Poor Andy Carroll must be feeling much the same way. It’s not his fault that Liverpool’s foreign director of football created a millstone around his neck by choosing to make him the most expensive English player of all time. Similarly, Stewart Downton, Jordan Henderson and Charlie Adam are good, honest British players with too much expectation on their shoulders. It’s like people are expecting miracles, as if spending large amounts of money is some measure of quality when it comes to the transfer market.
I wonder would Robin van Persie be the same player he is today if Arsene Wenger had paid £60m for him eight seasons ago.

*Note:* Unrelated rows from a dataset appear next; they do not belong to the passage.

@[simp] theorem State.fresh_part (s : State) : s.fresh.2.part = s.part := by simp only [State.fresh]
@[simp] theorem State.fresh_pending (s : State) : s.fresh.2.pending = s.pending := by simp only [State.fresh]
@[simp] theorem State.fresh_now (s : State) : s.fresh.2.now = s.now := by simp only [State.fresh]
@[simp] theorem State.fresh_meridian (s : State) : s.fresh.2.meridian = s.meridian := by simp only [State.fresh]
@[simp] theorem State.fresh_adjust (s : State) : s.fresh.2.adjust = s.adjust := by simp only [State.fresh]
@[simp] theorem State.fresh_ppsOut (s : State) : s.fresh.2.ppsOut = s.ppsOut := by simp only [State.fresh]
@[simp] theorem State.fresh_regs (s : State) : s.fresh.2.regs = s.regs := by simp only [State.fresh]
@[simp] theorem State.fresh_mode (s : State) : s.fresh.2.mode = s.mode := by simp only [State.fresh]
@[simp] theorem State.fresh_summit (s : State) : s.fresh.2.summit = s.summit := by simp only [State.fresh]
@[simp] theorem State.fresh_dies (s : State) : s.fresh.2.dies = s.dies := by simp only [State.fresh]
@[simp] theorem State.fresh_msgs (s : State) : s.fresh.2.msgs = s.msgs := by simp only [State.fresh]
@[simp] theorem State.fresh_nextMsg (s : State) : s.fresh.2.nextMsg = s.nextMsg := by simp only [State.fresh]
@[simp] theorem State.fresh_saddleCredit (s : State) : s.fresh.2.saddleCredit = s.saddleCredit := by simp only [State.fresh]
@[simp] theorem State.fresh_pkts (s : State) : s.fresh.2.pkts = s.pkts := by simp only [State.fresh]
@[simp] theorem State.fresh_nextPkt (s : State) : s.fresh.2.nextPkt = s.nextPkt := by simp only [State.fresh]
@[simp] theorem State.fresh_nextRid (s : State) : s.fresh.2.nextRid = s.nextRid := by simp only [State.fresh]
@[simp] theorem State.fresh_commits (s : State) : s.fresh.2.commits = s.commits := by simp only [State.fresh]
@[simp] theorem State.fresh_tokenSeq (s : State) : s.fresh.2.tokenSeq = s.tokenSeq := by simp only [State.fresh]
@[simp] theorem State.fresh_replies (s : State) : s.fresh.2.replies = s.replies := by simp only [State.fresh]
@[simp] theorem State.fresh_busy (s : State) : s.fresh.2.busy = s.busy := by simp only [State.fresh]
@[simp] theorem State.fresh_waiting (s : State) : s.fresh.2.waiting = s.waiting := by simp only [State.fresh]
@[simp] theorem State.fresh_bcasts (s : State) : s.fresh.2.bcasts = s.bcasts := by simp only [State.fresh]
@[simp] theorem State.fresh_boxes (s : State) : s.fresh.2.boxes = s.boxes := by simp only [State.fresh]
@[simp] theorem State.fresh_sessions (s : State) : s.fresh.2.sessions = s.sessions := by simp only [State.fresh]
@[simp] theorem State.fresh_relayed (s : State) : s.fresh.2.relayed = s.relayed := by simp only [State.fresh]
@[simp] theorem State.fresh_inbox (s : State) : s.fresh.2.inbox = s.inbox := by simp only [State.fresh]
@[simp] theorem State.fresh_jdpJobs (s : State) : s.fresh.2.jdpJobs = s.jdpJobs := by simp only [State.fresh]
@[simp] theorem State.fresh_sent (s : State) : s.fresh.2.sent = s.sent := by simp only [State.fresh]
@[simp] theorem State.fresh_relayRefFab (s : State) : s.fresh.2.relayRefFab = s.relayRefFab := by simp only [State.fresh]
@[simp] theorem State.fresh_keys (s : State) : s.fresh.2.keys = s.keys := by simp only [State.fresh]
@[simp] theorem State.fresh_flashKeys (s : State) : s.fresh.2.flashKeys = s.flashKeys := by simp only [State.fresh]
@[simp] theorem State.fresh_keysDirty (s : State) : s.fresh.2.keysDirty = s.keysDirty := by simp only [State.fresh]
@[simp] theorem State.fresh_flash (s : State) : s.fresh.2.flash = s.flash := by simp only [State.fresh]
@[simp] theorem State.fresh_fwSession (s : State) : s.fresh.2.fwSession = s.fwSession := by simp only [State.fresh]
@[simp] theorem State.fresh_fwChain (s : State) : s.fresh.2.fwChain = s.fwChain := by simp only [State.fresh]
@[simp] theorem State.fresh_fwRelay (s : State) : s.fresh.2.fwRelay = s.fwRelay := by simp only [State.fresh]
@[simp] theorem State.fresh_fwDone (s : State) : s.fresh.2.fwDone = s.fwDone := by simp only [State.fresh]
@[simp] theorem State.fresh_emptyDue (s : State) : s.fresh.2.emptyDue = s.emptyDue := by simp only [State.fresh]
@[simp] theorem State.fresh_lastChain (s : State) : s.fresh.2.lastChain = s.lastChain := by simp only [State.fresh]
@[simp] theorem State.fresh_switching (s : State) : s.fresh.2.switching = s.switching := by simp only [State.fresh]
@[simp] theorem State.fresh_switchBack (s : State) : s.fresh.2.switchBack = s.switchBack := by simp only [State.fresh]
@[simp] theorem State.fresh_resetLow (s : State) : s.fresh.2.resetLow = s.resetLow := by simp only [State.fresh]
@[simp] theorem State.fresh_pwrok (s : State) : s.fresh.2.pwrok = s.pwrok := by simp only [State.fresh]
@[simp] theorem State.fresh_strap (s : State) : s.fresh.2.strap = s.strap := by simp only [State.fresh]
@[simp] theorem State.fresh_bootStep (s : State) : s.fresh.2.bootStep = s.bootStep := by simp only [State.fresh]
@[simp] theorem State.fresh_therm (s : State) : s.fresh.2.therm = s.therm := by simp only [State.fresh]
@[simp] theorem State.fresh_vinHigh (s : State) : s.fresh.2.vinHigh = s.vinHigh := by simp only [State.fresh]
@[simp] theorem State.fresh_vinLow (s : State) : s.fresh.2.vinLow = s.vinLow := by simp only [State.fresh]
@[simp] theorem State.fresh_vinNotHi (s : State) : s.fresh.2.vinNotHi = s.vinNotHi := by simp only [State.fresh]
@[simp] theorem State.fresh_vinNotLo (s : State) : s.fresh.2.vinNotLo = s.vinNotLo := by simp only [State.fresh]
@[simp] theorem State.fresh_vinDown (s : State) : s.fresh.2.vinDown = s.vinDown := by simp only [State.fresh]
@[simp] theorem State.fresh_slots (s : State) : s.fresh.2.slots = s.slots := by simp only [State.fresh]
@[simp] theorem State.fresh_unsaved (s : State) : s.fresh.2.unsaved = s.unsaved := by simp only [State.fresh]
@[simp] theorem State.fresh_master (s : State) : s.fresh.2.master = s.master := by simp only [State.fresh]
@[simp] theorem State.fresh_stale (s : State) : s.fresh.2.stale = s.stale := by simp only [State.fresh]
@[simp] theorem State.fresh_quiesceAt (s : State) : s.fresh.2.quiesceAt = s.quiesceAt := by simp only [State.fresh]
@[simp] theorem State.fresh_bringupAt (s : State) : s.fresh.2.bringupAt = s.bringupAt := by simp only [State.fresh]
@[simp] theorem State.fresh_bringupRan (s : State) : s.fresh.2.bringupRan = s.bringupRan := by simp only [State.fresh]
@[simp] theorem State.fresh_leanMs (s : State) : s.fresh.2.leanMs = s.leanMs := by simp only [State.fresh]
@[simp] theorem State.fresh_transitFrom (s : State) : s.fresh.2.transitFrom = s.transitFrom := by simp only [State.fresh]
@[simp] theorem State.fresh_alertBringup (s : State) : s.fresh.2.alertBringup = s.alertBringup := by simp only [State.fresh]
@[simp] theorem State.fresh_alertR43 (s : State) : s.fresh.2.alertR43 = s.alertR43 := by simp only [State.fresh]
@[simp] theorem State.fresh_alertHi (s : State) : s.fresh.2.alertHi = s.alertHi := by simp only [State.fresh]
@[simp] theorem State.fresh_alertLo (s : State) : s.fresh.2.alertLo = s.alertLo := by simp only [State.fresh]
@[simp] theorem State.fresh_saidHi (s : State) : s.fresh.2.saidHi = s.saidHi := by simp only [State.fresh]
@[simp] theorem State.fresh_saidLo (s : State) : s.fresh.2.saidLo = s.saidLo := by simp only [State.fresh]
@[simp] theorem State.fresh_fatalPin (s : State) : s.fresh.2.fatalPin = s.fatalPin := by simp only [State.fresh]
@[simp] theorem State.fresh_staging (s : State) : s.fresh.2.staging = s.staging := by simp only [State.fresh]
@[simp] theorem State.fresh_pkgLog (s : State) : s.fresh.2.pkgLog = s.pkgLog := by simp only [State.fresh]
@[simp] theorem State.fresh_logSeq (s : State) : s.fresh.2.logSeq = s.logSeq := by simp only [State.fresh]
@[simp] theorem State.fresh_acked (s : State) : s.fresh.2.acked = s.acked := by simp only [State.fresh]
@[simp] theorem State.fresh_lastKey (s : State) : s.fresh.2.lastKey = s.lastKey := by simp only [State.fresh]
@[simp] theorem State.fresh_resetHold (s : State) : s.fresh.2.resetHold = s.resetHold := by simp only [State.fresh]
@[simp] theorem State.fresh_retireAt (s : State) : s.fresh.2.retireAt = s.retireAt := by simp only [State.fresh]
@[simp] theorem State.fresh_retireLimit (s : State) : s.fresh.2.retireLimit = s.retireLimit := by simp only [State.fresh]
@[simp] theorem State.fresh_unacked (s : State) : s.fresh.2.unacked = s.unacked := by simp only [State.fresh]
@[simp] theorem State.fresh_attCache (s : State) : s.fresh.2.attCache = s.attCache := by simp only [State.fresh]
@[simp] theorem State.fresh_dma (s : State) : s.fresh.2.dma = s.dma := by simp only [State.fresh]
@[simp] theorem State.fresh_msix (s : State) : s.fresh.2.msix = s.msix := by simp only [State.fresh]
@[simp] theorem State.fresh_msixTab (s : State) : s.fresh.2.msixTab = s.msixTab := by simp only [State.fresh]
@[simp] theorem State.fresh_msixPend (s : State) : s.fresh.2.msixPend = s.msixPend := by simp only [State.fresh]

I suspect it would have taken him some time to mature into the player he wasn’t instantly. And maybe Liverpool need to do more for these players, make them more comfortable. Surely any good Liverpool fan would challenge Carroll to a fight in a nightclub if they saw him out. Not because they wanted to fight him, but because they wanted to remind him of his home town of Sunderland.
Clearly the lack of goals is a problem but the blame for that must fall on Luis Suarez. When you spend £29m on a player you expect instant results and much more quality than he has shown. Everyone knows the bigger the fee, the better the player. Perhaps if Suarez concentrated more on scoring rather than trying to make himself Carlos Controversy all the time Liverpool would be in a much better position. Kenny is absolutely right to feel let down by him and Suarez’s malign influence is spreading, witness the normally placid Pepe Reina filled with Uruguayan fueled rage as he stitched one on that Newcastle player yesterday.
A manager can only send his players out to win games, if they don’t then they’re obviously not carrying out his instructions. Perhaps in his time away from football Kenny might have taken on an eloctution teacher. I’m his biggest fan but his diction does leave something to be desired at times. If he’s guilty of anything it’s just mumbling his team talks in that impenetrable but lilting Scotch brogue of his, but for all the rest Dalglish is untouchable in my opinion.
The bottom line is that managers need time. Andre Vilas Boas didn’t get it at trigger happy Chelsea but Sir Alex Ferguson did at United, and look how they have reaped the rewards. Do people forget how long it took Wenger to win a trophy at Arsenal? What on earth do they expect Kenny Dalglish to do in such a short period of time? The fickle nature and short-termism of the modern football fan makes me sick to the very core of my being.
If winning a trophy and being in the FA Cup semi-final is considered a failure these days, then I’m afraid football has lost its soul, and the usually knowledgable scousers have fallen prey to the beast that lurks in the heart of the game. It is like that film where the Alien bursts out of the man’s stomach but instead of an Alien it will be the rotted corpse of Kenny Dalglish and I will say ‘I told you so’ as he is stillborn into a world which no longer understands him.